Take the entries below and print, exactly, the stretch from the line containing "that fails in" through the line containing "(if s.pending = 0x00000005", both included.

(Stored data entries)
------------------------------------------------
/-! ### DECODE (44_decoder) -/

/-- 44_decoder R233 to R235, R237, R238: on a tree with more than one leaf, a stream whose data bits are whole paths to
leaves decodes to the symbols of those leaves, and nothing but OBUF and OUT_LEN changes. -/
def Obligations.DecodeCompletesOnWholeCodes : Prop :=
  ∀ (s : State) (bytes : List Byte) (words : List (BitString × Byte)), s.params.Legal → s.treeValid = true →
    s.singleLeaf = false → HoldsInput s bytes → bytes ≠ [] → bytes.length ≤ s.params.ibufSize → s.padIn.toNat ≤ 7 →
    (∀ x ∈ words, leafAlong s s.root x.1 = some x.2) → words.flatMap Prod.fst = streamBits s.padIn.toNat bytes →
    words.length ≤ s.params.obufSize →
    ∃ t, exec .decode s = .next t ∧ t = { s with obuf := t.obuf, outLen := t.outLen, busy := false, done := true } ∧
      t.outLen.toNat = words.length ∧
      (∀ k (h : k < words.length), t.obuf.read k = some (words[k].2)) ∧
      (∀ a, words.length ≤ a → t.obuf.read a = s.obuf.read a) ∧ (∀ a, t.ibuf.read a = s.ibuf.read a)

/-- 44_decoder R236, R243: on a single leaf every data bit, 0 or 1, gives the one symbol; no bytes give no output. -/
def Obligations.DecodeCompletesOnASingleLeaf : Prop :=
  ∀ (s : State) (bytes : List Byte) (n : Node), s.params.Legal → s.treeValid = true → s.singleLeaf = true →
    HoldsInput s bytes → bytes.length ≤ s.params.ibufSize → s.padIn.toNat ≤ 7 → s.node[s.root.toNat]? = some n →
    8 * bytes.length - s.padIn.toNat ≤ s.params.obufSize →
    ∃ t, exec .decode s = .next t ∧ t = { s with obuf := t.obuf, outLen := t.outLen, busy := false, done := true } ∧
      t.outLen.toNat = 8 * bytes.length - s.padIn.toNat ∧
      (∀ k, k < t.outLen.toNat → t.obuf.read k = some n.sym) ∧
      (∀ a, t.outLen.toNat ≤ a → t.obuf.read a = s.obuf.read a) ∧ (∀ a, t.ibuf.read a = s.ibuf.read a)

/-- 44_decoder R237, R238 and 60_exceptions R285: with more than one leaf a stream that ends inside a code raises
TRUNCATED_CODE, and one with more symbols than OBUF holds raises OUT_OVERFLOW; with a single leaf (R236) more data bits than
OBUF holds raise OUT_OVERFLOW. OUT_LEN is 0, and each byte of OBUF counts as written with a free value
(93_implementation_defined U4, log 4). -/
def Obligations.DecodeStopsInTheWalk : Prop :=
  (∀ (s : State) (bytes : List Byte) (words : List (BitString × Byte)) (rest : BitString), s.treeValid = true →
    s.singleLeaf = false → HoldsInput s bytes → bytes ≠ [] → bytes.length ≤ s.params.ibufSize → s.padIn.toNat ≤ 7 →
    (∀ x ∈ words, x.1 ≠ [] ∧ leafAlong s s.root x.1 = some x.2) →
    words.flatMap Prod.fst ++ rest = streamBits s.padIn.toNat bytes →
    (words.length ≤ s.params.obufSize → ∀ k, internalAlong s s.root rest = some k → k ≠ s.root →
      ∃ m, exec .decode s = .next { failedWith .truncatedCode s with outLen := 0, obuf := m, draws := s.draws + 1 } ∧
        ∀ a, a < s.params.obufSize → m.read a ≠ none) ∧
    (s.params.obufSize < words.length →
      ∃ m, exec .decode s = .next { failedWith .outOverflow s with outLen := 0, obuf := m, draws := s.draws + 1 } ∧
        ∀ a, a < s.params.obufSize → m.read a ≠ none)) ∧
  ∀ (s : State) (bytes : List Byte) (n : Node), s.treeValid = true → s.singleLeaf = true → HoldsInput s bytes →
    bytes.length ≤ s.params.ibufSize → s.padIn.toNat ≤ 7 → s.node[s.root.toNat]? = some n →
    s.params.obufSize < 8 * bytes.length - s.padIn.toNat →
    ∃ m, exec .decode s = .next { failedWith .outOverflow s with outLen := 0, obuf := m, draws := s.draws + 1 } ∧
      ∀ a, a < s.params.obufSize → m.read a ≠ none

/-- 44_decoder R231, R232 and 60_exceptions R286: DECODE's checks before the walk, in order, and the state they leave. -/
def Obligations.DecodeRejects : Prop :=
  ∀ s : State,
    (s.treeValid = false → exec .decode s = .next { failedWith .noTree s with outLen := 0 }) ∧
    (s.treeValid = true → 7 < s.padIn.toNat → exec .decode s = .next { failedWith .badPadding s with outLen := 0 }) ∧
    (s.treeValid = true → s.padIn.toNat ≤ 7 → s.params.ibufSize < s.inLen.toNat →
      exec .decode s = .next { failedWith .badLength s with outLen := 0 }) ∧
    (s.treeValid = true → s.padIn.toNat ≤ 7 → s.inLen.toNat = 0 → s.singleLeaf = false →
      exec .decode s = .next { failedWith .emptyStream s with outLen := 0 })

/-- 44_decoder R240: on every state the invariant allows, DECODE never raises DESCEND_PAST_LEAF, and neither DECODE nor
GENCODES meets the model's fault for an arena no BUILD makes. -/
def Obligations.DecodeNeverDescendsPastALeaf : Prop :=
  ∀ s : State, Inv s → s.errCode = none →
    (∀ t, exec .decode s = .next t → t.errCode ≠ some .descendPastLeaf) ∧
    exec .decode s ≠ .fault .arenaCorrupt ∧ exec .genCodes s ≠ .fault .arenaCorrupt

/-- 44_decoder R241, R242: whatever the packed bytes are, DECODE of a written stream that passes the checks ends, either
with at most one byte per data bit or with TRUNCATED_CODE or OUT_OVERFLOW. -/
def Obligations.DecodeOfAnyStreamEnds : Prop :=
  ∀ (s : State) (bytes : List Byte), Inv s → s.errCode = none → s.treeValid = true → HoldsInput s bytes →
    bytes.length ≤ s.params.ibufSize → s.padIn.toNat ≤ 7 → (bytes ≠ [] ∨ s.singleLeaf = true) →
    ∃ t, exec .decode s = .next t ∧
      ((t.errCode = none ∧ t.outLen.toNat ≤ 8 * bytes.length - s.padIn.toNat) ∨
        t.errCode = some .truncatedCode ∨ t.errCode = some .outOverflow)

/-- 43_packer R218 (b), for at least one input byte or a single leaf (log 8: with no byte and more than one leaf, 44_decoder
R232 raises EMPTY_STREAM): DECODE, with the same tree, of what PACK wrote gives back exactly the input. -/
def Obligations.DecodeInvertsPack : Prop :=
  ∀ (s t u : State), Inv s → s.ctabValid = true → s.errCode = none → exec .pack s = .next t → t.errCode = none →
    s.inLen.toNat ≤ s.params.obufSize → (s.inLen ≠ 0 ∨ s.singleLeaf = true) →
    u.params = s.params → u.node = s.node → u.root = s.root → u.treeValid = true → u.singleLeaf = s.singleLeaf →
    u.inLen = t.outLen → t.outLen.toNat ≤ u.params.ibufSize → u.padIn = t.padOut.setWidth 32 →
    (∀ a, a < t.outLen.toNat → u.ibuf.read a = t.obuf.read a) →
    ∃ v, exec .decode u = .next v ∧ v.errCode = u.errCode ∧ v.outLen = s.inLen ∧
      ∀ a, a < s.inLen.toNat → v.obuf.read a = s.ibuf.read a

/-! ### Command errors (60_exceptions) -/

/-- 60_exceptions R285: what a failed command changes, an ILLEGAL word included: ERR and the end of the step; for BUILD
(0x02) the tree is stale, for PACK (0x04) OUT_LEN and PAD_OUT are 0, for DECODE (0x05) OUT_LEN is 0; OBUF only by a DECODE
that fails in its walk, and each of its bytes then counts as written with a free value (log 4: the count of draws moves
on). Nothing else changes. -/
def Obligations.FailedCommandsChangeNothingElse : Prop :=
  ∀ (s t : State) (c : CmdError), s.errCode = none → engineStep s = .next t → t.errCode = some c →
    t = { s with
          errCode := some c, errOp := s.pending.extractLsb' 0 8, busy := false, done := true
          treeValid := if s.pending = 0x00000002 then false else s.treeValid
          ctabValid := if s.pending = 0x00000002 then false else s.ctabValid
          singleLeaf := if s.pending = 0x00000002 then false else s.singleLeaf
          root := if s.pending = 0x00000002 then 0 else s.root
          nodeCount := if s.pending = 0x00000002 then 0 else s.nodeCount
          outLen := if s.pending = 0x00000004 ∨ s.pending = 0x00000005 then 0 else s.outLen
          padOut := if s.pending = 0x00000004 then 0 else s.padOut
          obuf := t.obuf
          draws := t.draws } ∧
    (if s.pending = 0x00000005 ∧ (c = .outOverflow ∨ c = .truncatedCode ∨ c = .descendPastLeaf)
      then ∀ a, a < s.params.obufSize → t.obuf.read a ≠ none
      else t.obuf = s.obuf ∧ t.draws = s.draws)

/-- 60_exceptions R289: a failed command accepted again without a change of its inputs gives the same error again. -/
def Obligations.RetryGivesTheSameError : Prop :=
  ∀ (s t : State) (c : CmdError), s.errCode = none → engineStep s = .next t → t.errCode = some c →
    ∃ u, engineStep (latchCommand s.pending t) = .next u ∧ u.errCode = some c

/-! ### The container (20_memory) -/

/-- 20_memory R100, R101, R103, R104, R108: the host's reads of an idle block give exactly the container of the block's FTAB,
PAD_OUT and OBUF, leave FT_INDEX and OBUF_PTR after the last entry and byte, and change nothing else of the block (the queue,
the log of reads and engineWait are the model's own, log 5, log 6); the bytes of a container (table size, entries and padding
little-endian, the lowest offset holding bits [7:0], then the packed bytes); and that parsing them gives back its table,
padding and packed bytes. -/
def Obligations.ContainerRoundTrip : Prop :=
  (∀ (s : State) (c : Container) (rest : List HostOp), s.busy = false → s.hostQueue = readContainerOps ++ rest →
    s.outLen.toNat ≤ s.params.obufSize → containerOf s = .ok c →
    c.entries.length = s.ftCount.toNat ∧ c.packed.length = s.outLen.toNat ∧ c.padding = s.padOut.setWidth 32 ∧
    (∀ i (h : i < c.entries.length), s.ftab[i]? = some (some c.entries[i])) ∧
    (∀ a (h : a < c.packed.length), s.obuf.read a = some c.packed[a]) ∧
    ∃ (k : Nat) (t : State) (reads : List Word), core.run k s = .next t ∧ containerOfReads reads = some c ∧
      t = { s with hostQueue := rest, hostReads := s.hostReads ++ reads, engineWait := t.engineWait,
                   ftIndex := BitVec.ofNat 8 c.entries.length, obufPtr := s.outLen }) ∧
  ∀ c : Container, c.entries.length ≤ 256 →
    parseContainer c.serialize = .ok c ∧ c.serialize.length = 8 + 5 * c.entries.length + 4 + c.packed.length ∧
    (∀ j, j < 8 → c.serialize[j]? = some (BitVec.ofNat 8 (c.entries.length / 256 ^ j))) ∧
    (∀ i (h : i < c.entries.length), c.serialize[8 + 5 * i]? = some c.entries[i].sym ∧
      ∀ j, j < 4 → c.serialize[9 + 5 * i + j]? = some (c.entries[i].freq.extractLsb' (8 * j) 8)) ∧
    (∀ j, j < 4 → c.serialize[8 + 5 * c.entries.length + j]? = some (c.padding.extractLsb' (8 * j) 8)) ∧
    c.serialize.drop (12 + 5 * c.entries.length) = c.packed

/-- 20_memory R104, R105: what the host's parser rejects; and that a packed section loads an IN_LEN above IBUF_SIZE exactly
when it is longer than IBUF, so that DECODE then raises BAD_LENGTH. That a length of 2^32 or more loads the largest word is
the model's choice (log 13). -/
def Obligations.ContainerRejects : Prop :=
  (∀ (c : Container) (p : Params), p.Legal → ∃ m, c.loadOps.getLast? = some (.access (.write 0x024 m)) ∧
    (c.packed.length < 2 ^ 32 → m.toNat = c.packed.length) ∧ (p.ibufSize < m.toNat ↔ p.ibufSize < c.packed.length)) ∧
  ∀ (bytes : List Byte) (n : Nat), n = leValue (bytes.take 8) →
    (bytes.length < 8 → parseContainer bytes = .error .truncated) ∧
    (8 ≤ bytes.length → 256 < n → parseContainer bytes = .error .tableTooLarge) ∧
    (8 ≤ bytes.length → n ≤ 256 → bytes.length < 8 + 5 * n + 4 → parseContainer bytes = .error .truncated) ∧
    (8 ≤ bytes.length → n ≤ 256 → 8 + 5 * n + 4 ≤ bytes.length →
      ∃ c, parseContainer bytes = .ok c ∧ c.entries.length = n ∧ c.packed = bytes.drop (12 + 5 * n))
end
------------------------------------------------
### EXERCISE RESPONSE
that fails in its walk, and each of its bytes then counts as written with a free value (log 4: the count of draws moves
on). Nothing else changes. -/
def Obligations.FailedCommandsChangeNothingElse : Prop :=
  ∀ (s t : State) (c : CmdError), s.errCode = none → engineStep s = .next t → t.errCode = some c →
    t = { s with
          errCode := some c, errOp := s.pending.extractLsb' 0 8, busy := false, done := true
          treeValid := if s.pending = 0x00000002 then false else s.treeValid
          ctabValid := if s.pending = 0x00000002 then false else s.ctabValid
          singleLeaf := if s.pending = 0x00000002 then false else s.singleLeaf
          root := if s.pending = 0x00000002 then 0 else s.root
          nodeCount := if s.pending = 0x00000002 then 0 else s.nodeCount
          outLen := if s.pending = 0x00000004 ∨ s.pending = 0x00000005 then 0 else s.outLen
          padOut := if s.pending = 0x00000004 then 0 else s.padOut
          obuf := t.obuf
          draws := t.draws } ∧
    (if s.pending = 0x00000005 ∧ (c = .outOverflow ∨ c = .truncatedCode ∨ c = .descendPastLeaf)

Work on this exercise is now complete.